One-step rectified flow in a frozen VAE decoder feature space for x2 super-resolution.
FSR stands for Feature-Space Rectified Flow Super-Resolution: a compact name for the core idea tested here, moving decoder features directly with a learned rectified-flow vector field.
This repository packages an overnight experiment that asks a narrow question:
Can we learn a vector field inside an intermediate VAE decoder feature space that transports bicubic-upsampled LR decoder features toward HR decoder features, then use that field in one step at inference?
The short answer from this run is yes, at the selected decoder cut f3
(decoder.up_blocks.1) the learned one-step vector field clearly improves over
feature bicubic, reaches the same rough x2 quality range as our local LUA
benchmark, and is well above the current LSRNA x2 snapshot in this workspace.
Four-step Euler is kept only as a diagnostic check of the learned field, not as
the headline comparison.
This is not a diffusion-UNet SR method. It does not use a pretrained denoising
UNet, does not call scheduler.add_noise(), and does not feed decoder features
into SDXL, SD2.1, or FLUX denoisers. The learned module is a lightweight vector
field trained directly in decoder feature space.
Many latent SR systems upscale the latent tensor itself or apply a deterministic feature projector. Here we test a different object: a transport field between two frozen VAE decoder feature distributions.
Given a high-resolution image crop x_HR, we construct a low-resolution image
x_LR by bicubic downsampling. A frozen FLUX VAE encoder E maps both images
into latent space, and the frozen decoder D is split at an internal cut k:
D = D_>k o D_<=k
For a selected decoder feature cut:
f_H = D_<=k(E(x_HR))
f_L = D_<=k(E(x_LR))
f_B = Bicubic(f_L, spatial_size=f_H)
The model learns a vector field v_theta that moves f_B toward f_H.
The pixel target is the VAE reconstruction x_H_rec = D_>k(f_H), not raw HR.
That keeps the objective on the frozen VAE decoder manifold.
For each feature pair (f_B, f_H), define:
f_0 = f_B
f_1 = f_H
sigma(t) = sigma_max * t * (1 - t)
f_t = (1 - t) * f_0 + t * f_1 + sigma(t) * eps
The model is trained with flow matching:
v_theta(f_t, t, cond=f_0) ~= f_1 - f_0
At inference, the main path is one-step Euler:
f_hat = f_B + v_theta(f_B, t=0, cond=f_B)
x_hat = D_>k(f_hat)
We also recorded two-step/four-step Euler and stochastic one-step variants for diagnostics, but the reported method is the one-step path above.
- Frozen VAE:
black-forest-labs/FLUX.1-dev,vaesubfolder. - Decoder split candidates:
f1tof5. - Selected cut:
f3, mapped todecoder.up_blocks.1. - Model: lightweight residual convolutional feature vector field with sinusoidal time embedding and optional gate.

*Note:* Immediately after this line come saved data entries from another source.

/-- R140, R144: PUSH writes the high byte below SP, then the low byte below that, SP moved before each write; a write that
faults ends the run with the SP decrement kept. Where both addresses are RAM, the pair reads back little-endian at the new
SP, and a pop gives it back and restores SP. -/
def Obligations.PushStoresThePairBelowSp : Prop :=
  ∀ (s : State) (rr : RegStk),
    let v := s.getStk rr
    (∀ t1 t2, busWrite (s.sp - 1) (BitVec.ofNat 8 (v.toNat / 256)) { s with sp := s.sp - 1 } = .ok () t1 →
      busWrite (s.sp - 2) (BitVec.ofNat 8 v.toNat) { t1 with sp := s.sp - 2 } = .ok () t2 →
      exec (Instr.ofPush rr) s = .next { t2 with busy := 4 }) ∧
    (∀ t1, busWrite (s.sp - 1) (BitVec.ofNat 8 (v.toNat / 256)) { s with sp := s.sp - 1 } = .stop t1 →
      exec (Instr.ofPush rr) s = .next t1) ∧
    (∀ t1 t2, busWrite (s.sp - 1) (BitVec.ofNat 8 (v.toNat / 256)) { s with sp := s.sp - 1 } = .ok () t1 →
      busWrite (s.sp - 2) (BitVec.ofNat 8 v.toNat) { t1 with sp := s.sp - 2 } = .stop t2 →
      exec (Instr.ofPush rr) s = .next t2) ∧
    (s.ram.wf = true → plainRam s (s.sp - 1) = true → plainRam s (s.sp - 2) = true →
      ramKey (s.sp - 1) ≠ ramKey (s.sp - 2) →
      ∃ t, exec (Instr.ofPush rr) s = .next t ∧ t = { s with ram := t.ram, sp := s.sp - 2, busy := 4 } ∧
        busPeek true t (s.sp - 1) = some (BitVec.ofNat 8 (v.toNat / 256)) ∧
        busPeek true t (s.sp - 2) = some (BitVec.ofNat 8 v.toNat) ∧ pop16 t = .ok v { t with sp := s.sp })

/-- R140, R145, R146: POP reads the low byte at SP and the high byte above it, SP moved after each read, into the pair; through
AF the low nibble of F is zero. A read that faults leaves the pair and keeps the SP increments before it. -/
def Obligations.PopLoadsThePairFromTheStack : Prop :=
  ∀ (s : State) (rr : RegStk),
    (∀ l h, busPeek true s s.sp = some l → busPeek true s (s.sp + 1) = some h →
      ∃ t, exec (Instr.ofPop rr) s = .next t ∧
        t.getStk rr = BitVec.ofNat 16 (256 * h.toNat + (if rr = .af then l &&& 0xF0 else l).toNat) ∧
        (∀ q, q ≠ rr → t.getStk q = s.getStk q) ∧
        t = { s with regs := t.regs, sp := s.sp + 2, busy := 3, joypadDraws := t.joypadDraws }) ∧
    (busPeek true s s.sp = none → exec (Instr.ofPop rr) s = .next (invalidAt s.sp .read s)) ∧
    (∀ l, busPeek true s s.sp = some l → busPeek true s (s.sp + 1) = none →
      ∃ d, exec (Instr.ofPop rr) s =
        .next (invalidAt (s.sp + 1) .read { s with sp := s.sp + 1, joypadDraws := d }))
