-- ==== Sys2Proof/Laws/PerInstr.lean ====
section
/-! SUPPORT. The per-instruction family `EncodeLength`: the encoding of an instruction is as long as its first byte says
(30_encoding.md R103). -/

namespace Sys2Proof.Laws.EncodeLength

/-- The encoding has the length that the decoder reads from its first byte. -/
def Statement (i : Instr) : Prop := (encode i).length = lengthOf ((encode i).headD 0)
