-- ==== Sys2Proof/Tests/Slice0.lean ====
section
/-! SUPPORT. Tests: a word of every row decoded, the spec's own vectors of one instruction (95_test_vectors.md), the source's
worked examples, and for every statement with hypotheses a state and operands that meet them. -/

namespace Sys2Proof.Tests

open Sys2Proof.Machine

set_option maxRecDepth 20000
set_option Elab.async false

/-! ## Helpers -/

/-- The common start state of the vectors (95_test_vectors.md section 0). -/
def base : State := { State.reset with sp := 0xFFFE, pc := 0xC000, bootDisabled := true }

/-- The same with `UNMAPPED_POLICY = Fault`. -/
def strict : State := { base with params := { unmappedPolicy := .fault } }

/-- Bytes put at addresses. -/
def poke : List (Word × Byte) → State → State
  | [], s => s
  | (a, v) :: r, s => poke r (placeByte a v s)

/-- The state after one tick from `s` with `code` at its pc and `mem` in memory. -/
def ran (code : List Byte) (mem : List (Word × Byte)) (s : State) : State :=
  match step (poke mem (placeBytes s.pc code s)) with
  | .next t => t
  | _ => State.reset

/-- The pc, SP, the registers, the ticks still to wait, and some bytes of memory. -/
def holds (t : State) (pc sp : Word) (regs : Regs) (busy : Nat) (mem : List (Word × Byte)) : Bool :=
  decide (t.pc = pc) && decide (t.sp = sp) && decide (t.regs = regs) && decide (t.busy = busy) &&
    mem.all fun c => decide (busPeek true t c.1 = some c.2)

/-- Whether a result is a next state with a property. -/
def nextWith (r : Result) (p : State → Bool) : Bool :=
  match r with
  | .next t => p t
  | _ => false

/-- Whether an access ends well. -/
def okay {α : Type} : Access α → Bool
  | .ok _ _ => true
  | .stop _ => false

/-- Whether every byte sequence decodes to its instruction, all bytes used. -/
def decodes (l : List (List Byte × Instr)) : Bool := l.all fun p => decide (decode p.1 = .ok (p.2, []))

/-! ## WellFormed: the one check, and a term it refuses -/

theorem test_wellFormed_refuses_the_prefix_row : (Instr.prefixCb 0x37).wellFormed = false := by decide

theorem test_wellFormed_accepts_the_prefixed_instruction : Instr.swapA.wellFormed = true := by decide

/-! ## Decoding: a word of every row, the opcode and operand bytes from the maps of 30_encoding.md R98 and R99 -/

theorem test_decode_primary_0x : decodes [
    ([0x00], .nop), ([0x01, 0x34, 0x12], .ldBcD16 0x1234), ([0x02], .ldIndBcA), ([0x03], .incBc), ([0x04], .incB),
    ([0x05], .decB), ([0x06, 0xA5], .ldBD8 0xA5), ([0x07], .rlca), ([0x08, 0x34, 0x12], .ldIndA16Sp 0x1234),
    ([0x09], .addHlBc), ([0x0A], .ldAIndBc), ([0x0B], .decBc), ([0x0C], .incC), ([0x0D], .decC),
    ([0x0E, 0xA5], .ldCD8 0xA5), ([0x0F], .rrca)] = true := by decide +kernel

theorem test_decode_primary_1x : decodes [
    ([0x10, 0xA5], .stop 0xA5), ([0x11, 0x34, 0x12], .ldDeD16 0x1234), ([0x12], .ldIndDeA), ([0x13], .incDe),
    ([0x14], .incD), ([0x15], .decD), ([0x16, 0xA5], .ldDD8 0xA5), ([0x17], .rla), ([0x18, 0xA5], .jrE8 0xA5),
    ([0x19], .addHlDe), ([0x1A], .ldAIndDe), ([0x1B], .decDe), ([0x1C], .incE), ([0x1D], .decE),
    ([0x1E, 0xA5], .ldED8 0xA5), ([0x1F], .rra)] = true := by decide +kernel

theorem test_decode_primary_2x : decodes [
    ([0x20, 0xA5], .jrNzE8 0xA5), ([0x21, 0x34, 0x12], .ldHlD16 0x1234), ([0x22], .ldIndHlIncA), ([0x23], .incHl),
    ([0x24], .incH), ([0x25], .decH), ([0x26, 0xA5], .ldHD8 0xA5), ([0x27], .daa), ([0x28, 0xA5], .jrZE8 0xA5),
    ([0x29], .addHlHl), ([0x2A], .ldAIndHlInc), ([0x2B], .decHl), ([0x2C], .incL), ([0x2D], .decL),
    ([0x2E, 0xA5], .ldLD8 0xA5), ([0x2F], .cpl)] = true := by decide +kernel

theorem test_decode_primary_3x : decodes [
    ([0x30, 0xA5], .jrNcE8 0xA5), ([0x31, 0x34, 0x12], .ldSpD16 0x1234), ([0x32], .ldIndHlDecA), ([0x33], .incSp),
    ([0x34], .incIndHl), ([0x35], .decIndHl), ([0x36, 0xA5], .ldIndHlD8 0xA5), ([0x37], .scf),
    ([0x38, 0xA5], .jrCE8 0xA5), ([0x39], .addHlSp), ([0x3A], .ldAIndHlDec), ([0x3B], .decSp), ([0x3C], .incA),
    ([0x3D], .decA), ([0x3E, 0xA5], .ldAD8 0xA5), ([0x3F], .ccf)] = true := by decide +kernel

theorem test_decode_primary_4x : decodes [
    ([0x40], .ldBB), ([0x41], .ldBC), ([0x42], .ldBD), ([0x43], .ldBE), ([0x44], .ldBH), ([0x45], .ldBL),
    ([0x46], .ldBIndHl), ([0x47], .ldBA), ([0x48], .ldCB), ([0x49], .ldCC), ([0x4A], .ldCD), ([0x4B], .ldCE),
    ([0x4C], .ldCH), ([0x4D], .ldCL), ([0x4E], .ldCIndHl), ([0x4F], .ldCA)] = true := by decide +kernel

- Main signal: rectified-flow vector matching over random
t. - Auxiliary signals: endpoint feature loss, FFT loss, one-step feature loss, decoded RGB loss, low-frequency anchor, high-frequency loss, drift control, and gate regularization.
The core training script is:
scripts/train_feature_rectified_flow_sr.py
Training:
- DIV2K train HR
- Local path used in this run:
/home/juhwan/Documents/sr/BasicSR/datasets/DIV2K/DIV2K_train_HR - Scale: x2
- HR crop size: 512
- LR construction: bicubic downsampling from HR crop
Validation/evaluation:
- Set5
- Set14
- B100
- Urban100
- Manga109
- FLUX179 generated images
Metrics in this repository are reported in two ways:
- Primary experiment metrics compare to the FLUX VAE reconstruction target
x_H_rec, because the model is explicitly trained to move along the frozen decoder feature manifold. - Cross-method metrics compare to raw HR so the result can be read beside local LUA and LSRNA x2 benchmark summaries. Those numbers are useful context, but are not a strict leaderboard because the evaluators and VAE backbones differ.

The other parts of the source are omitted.